DIO CI PARLA ATTRAVERSO LE CIRCOSTANZE – (Ecclesiaste 9:11)
Accingendoci a trattare quest’argomento dobbiamo chiedere a Dio di donarci una particolare sensibilità spirituale per non scivolare, anche inconsapevolmente, nel fatalismo (fatalismo=visione della realtà per cui tutto ciò che ci accade, anche quello che deriva dai propri atti, è considerato sostanzialmente dovuto ad una forza ineluttabile, superiore alla volontà umana), nel fanatismo (fanatismo=atteggiamento mentale di chi si dedica ad un’attività con eccessivo entusiasmo) o spiritualizzare ogni circostanza, anche la più naturale, a danno della vera spiritualità. Tra i tre pericoli, il terzo è più sottile e più dannoso perché rende banale la testimonianza e attira sul credente l’ilarità e lo sdegno di chi ascolta. Ci accostiamo, quindi, a valutare questo strumento, usato da Dio per parlarci, con molta attenzione e sottomissione allo Spirito Santo.
L’uomo naturale tende a “leggere” dalle circostanze la buona o cattiva sorte, spesse volte per scaricarsi le responsabilità. Per questo motivo alcuni si sentono “fortunati” ed altri “sfortunati”.
Per il credente, la parola “fortuna” non ha alcun senso, perché sa che nulla gli capita a caso, ma tutto è sorretto e permesso da Dio (Osea 11:1-4; I Re 22:1- 18; continua con I Re 22:26-38). Una freccia scoccata a caso e la battaglia che si fa più cruenta, tale da trattenere il passaggio del re, sono circostanze che adempiono la volontà di Dio per il re d’Israele. Micaiah aveva confermato la profezia di Elia che aveva decretato la morte del re Achab, il cui sangue sarebbe stato leccato dai cani (I Re 21:17-20). Non fu un caso ma la realizzazione di un decreto divino.

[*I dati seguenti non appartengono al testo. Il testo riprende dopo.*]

/-- Format SR, and every scalar format with fields d, a, b and a four-bit code. -/
def encSR (maj : BitVec 6) (g : Guard) (d a b : BitVec 6) (fn : BitVec 4) : BitVec 32 := maj ++ g.bits ++ d ++ a ++ b ++ fn
def encG (maj : BitVec 6) (fn : BitVec 4) (g : Guard) : SlotWord := ⟨encSR maj g 0 0 0 fn, 0⟩
def encGB (maj : BitVec 6) (fn : BitVec 4) (g : Guard) (b : BitVec 6) : SlotWord := ⟨encSR maj g 0 0 b fn, 0⟩
def encTlbi (maj : BitVec 6) (fn : BitVec 4) (g : Guard) (d : SReg) (a : Src) (c : BitVec 6) : SlotWord :=
  ⟨encSR maj g d a.field c fn, modByte false false a.la 0⟩
def encGD (maj : BitVec 6) (fn : BitVec 4) (g : Guard) (d : SReg) : SlotWord := ⟨encSR maj g d 0 0 fn, 0⟩
def encSysreg (dir : Bool) (g : Guard) (r : SReg) (n : BitVec 12) : SlotWord :=
  ⟨(1 : BitVec 6) ++ g.bits ++ r ++ bit dir ++ (0 : BitVec 3) ++ n, 0⟩
def encRRR (maj : BitVec 6) (fn : BitVec 4) (g : Guard) (m : Mods) (d : SReg) (a b : Src) : SlotWord :=
  ⟨encSR maj g d a.field b.field fn, modByte m.nw m.tv a.la b.lb⟩
def encRR (maj : BitVec 6) (fn : BitVec 4) (g : Guard) (m : Mods) (d : SReg) (a : Src) : SlotWord :=
  ⟨encSR maj g d a.field 0 fn, modByte m.nw m.tv a.la 0⟩
def encRRI (sub : BitVec 3) (g : Guard) (m : Mods) (d : SReg) (a : Src) (imm : BitVec 14) : SlotWord :=
  ⟨(6 : BitVec 6) ++ g.bits ++ d ++ a.field ++ sub ++ imm.setWidth 7, extS (n := 7) imm (modByte m.nw m.tv a.la 0)⟩
def encMovi (g : Guard) (m : Mods) (d : SReg) (imm : BitVec 23) : SlotWord :=
  ⟨(7 : BitVec 6) ++ g.bits ++ d ++ imm.setWidth 16, extS (n := 16) imm (modByte m.nw m.tv 0 0)⟩
def encMovhi (g : Guard) (m : Mods) (d : SReg) (imm : BitVec 23) : SlotWord :=
  ⟨(8 : BitVec 6) ++ g.bits ++ d ++ imm.setWidth 16, extU (n := 16) imm (modByte m.nw m.tv 0 0)⟩
def encSC (maj : BitVec 6) (sel : Bool) (g : Guard) (ct : Comb) (p q : PReg) (a b : BitVec 6) : BitVec 32 :=
  maj ++ g.bits ++ ct.code ++ p ++ q ++ bit sel ++ a ++ b
def encCmpR (maj : BitVec 6) (sel : Bool) (g : Guard) (tv : Bool) (ct : Comb) (p q : PReg) (a b : Src) : SlotWord :=
  ⟨encSC maj sel g ct p q a.field b.field, modByte false tv a.la b.lb⟩
def encCmpI (maj : BitVec 6) (g : Guard) (tv : Bool) (ct : Comb) (p q : PReg) (a : Src) (imm : BitVec 13) : SlotWord :=
  ⟨encSC maj true g ct p q a.field (imm.setWidth 6), extS (n := 6) imm (modByte false tv a.la 0)⟩
def encCmpIn (maj : BitVec 6) (g : Guard) (tv : Bool) (ct : Comb) (p q : PReg) (a : Src) (imm : BitVec 13) : SlotWord :=
  ⟨encSC maj true g ct p q a.field (imm.setWidth 6), extU (n := 6) imm (modByte false tv a.la 0)⟩
def encBr (maj : BitVec 6) (g : Guard) (disp : BitVec 29) : SlotWord :=
  ⟨maj ++ g.bits ++ disp.setWidth 22, extS (n := 22) disp 0⟩
def encGA' (maj : BitVec 6) (fn : BitVec 4) (g : Guard) (a : Src) : SlotWord :=
  ⟨encSR maj g 0 a.field 0 fn, modByte false false a.la 0⟩
def encPPP (fn : BitVec 4) (g : Guard) (d a b : PReg) : SlotWord :=
  ⟨encSR 0x13 g ((0 : BitVec 3) ++ d) ((0 : BitVec 3) ++ a) ((0 : BitVec 3) ++ b) fn, 0⟩
def encLoop (g : Guard) (c : SReg) (e : BitVec 21) : SlotWord :=
  ⟨(0x14 : BitVec 6) ++ g.bits ++ c ++ (0 : BitVec 2) ++ e.setWidth 14, extU (n := 14) e 0⟩
def encLoopi (g : Guard) (n : BitVec 19) (e : BitVec 10) : SlotWord :=
  ⟨(0x15 : BitVec 6) ++ g.bits ++ n.setWidth 12 ++ e, extU (n := 12) n 0⟩
def encLd (g : Guard) (nw : Bool) (d : SReg) (base : Src) (z : Size) (x : Bool) (off : BitVec 11) : SlotWord :=
  ⟨(0x16 : BitVec 6) ++ g.bits ++ d ++ base.field ++ z.code ++ bit x ++ (0 : BitVec 3) ++ off.setWidth 4,
    extS (n := 4) off (modByte nw false base.la 0)⟩
def encSt (g : Guard) (s : SReg) (base : Src) (z : Size) (glob : Bool) (line : BitVec 3) (off : BitVec 11) : SlotWord :=
  ⟨(0x17 : BitVec 6) ++ g.bits ++ s ++ base.field ++ z.code ++ bit glob ++ line ++ off.setWidth 4,
    extS (n := 4) off (modByte false false base.la 0)⟩
def encGDAB (maj : BitVec 6) (fn : BitVec 4) (g : Guard) (d : SReg) (a b : Src) : SlotWord :=
  ⟨encSR maj g d a.field b.field fn, modByte false false a.la b.lb⟩
def encRed (fn : BitVec 4) (g : Guard) (ord z : Bool) (a b : Src) : SlotWord :=
  ⟨encSR 0x1A g (bit ord ++ (0 : BitVec 2) ++ bit z ++ (0 : BitVec 2)) a.field b.field fn,
    modByte false false a.la b.lb⟩
def encRedF (fn : BitVec 4) (g : Guard) (ord : Bool) (a b : Src) : SlotWord := encRed fn g ord false a b
def encCadd (maj : BitVec 6) (g : Guard) (line : BitVec 3) (glob : Bool) (a b : Src) (sc : Scope) (rel : Bool) : SlotWord :=
  ⟨encSR maj g (line ++ bit glob ++ (0 : BitVec 2)) a.field b.field (sc.code ++ bit rel ++ (0 : BitVec 1)),
    modByte false false a.la b.lb⟩
def encCwait (g : Guard) (d : SReg) (a b : Src) (sc : Scope) (acq np : Bool) : SlotWord :=
  ⟨encSR 0x1D g d a.field b.field (sc.code ++ bit acq ++ bit np), modByte false false a.la b.lb⟩
def encCrd (g : Guard) (d : SReg) (a : Src) (sc : Scope) (acq : Bool) : SlotWord :=
  ⟨encSR 0x1E g d a.field 0 (sc.code ++ bit acq ++ (0 : BitVec 1)), modByte false false a.la 0⟩
def encFence (g : Guard) (k : FenceKind) (sc : Scope) : SlotWord := ⟨encSR 0x1F g 0 0 ((0 : BitVec 2) ++ k.code ++ sc.code) 0, 0⟩
def encGDA (maj : BitVec 6) (fn : BitVec 4) (g : Guard) (d : SReg) (a : Src) : SlotWord :=
  ⟨encSR maj g d a.field 0 fn, modByte false false a.la 0⟩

Nel senso più ampio dell’argomento, possiamo notare che, sin dai tempi antichi, i profeti indagavano le circostanze per comprendere quando si sarebbero realizzate le cose di cui essi stessi furono messaggeri e profeti (I Pietro 1:11).
Molti sono gli esempi, nel Nuovo Testamento, che dimostrano come Dio usa le circostanze per dirigere e guidare i Suoi servi:
L’Apostolo Paolo desiderava ardentemente recarsi a Roma, per condividere coi fratelli alcuni doni spirituali, ma gli fu sempre impedito (Romani 1:9-13).
Ecco la risposta di Dio: Atti 23:11 “E la notte seguente il Signore si presentò a Paolo, e gli disse: Sta’ di buon cuore; perché come hai reso testimonianza di me a Gerusalemme, così bisogna che tu la renda anche a Roma”.
Tutti noi sappiamo il seguito. Paolo viene arrestato per essere giudicato da un Tribunale romano. A Roma trascorrerà gli ultimi anni della sua vita; agli arresti domiciliari ma in comunione con Dio e i suoi fratelli di Roma.
La Scrittura dedica ampi spazi alle circostanze usate da Dio. Dio usa episodi simili per parlare al Suo popolo.
A volte, Egli stesso crea la circostanza per un fine ben preciso:
Giobbe 1:12: “E l’Eterno disse a Satana: “Ebbene! tutto quello che possiede e in tuo potere; soltanto, non stender la mano sulla sua persona”. – E Satana si ritirò dalla presenza dell’Eterno”.
Giobbe 42:5: Il mio orecchio avea sentito parlar di te ma ora l’occhio mio t’ha veduto.
… a volte utilizza la circostanza per raggiungere lo scopo:
Romani 8:28: Or noi sappiamo che tutte le cose cooperano al bene di quelli che amano Dio, i quali son chiamati secondo il suo proponimento.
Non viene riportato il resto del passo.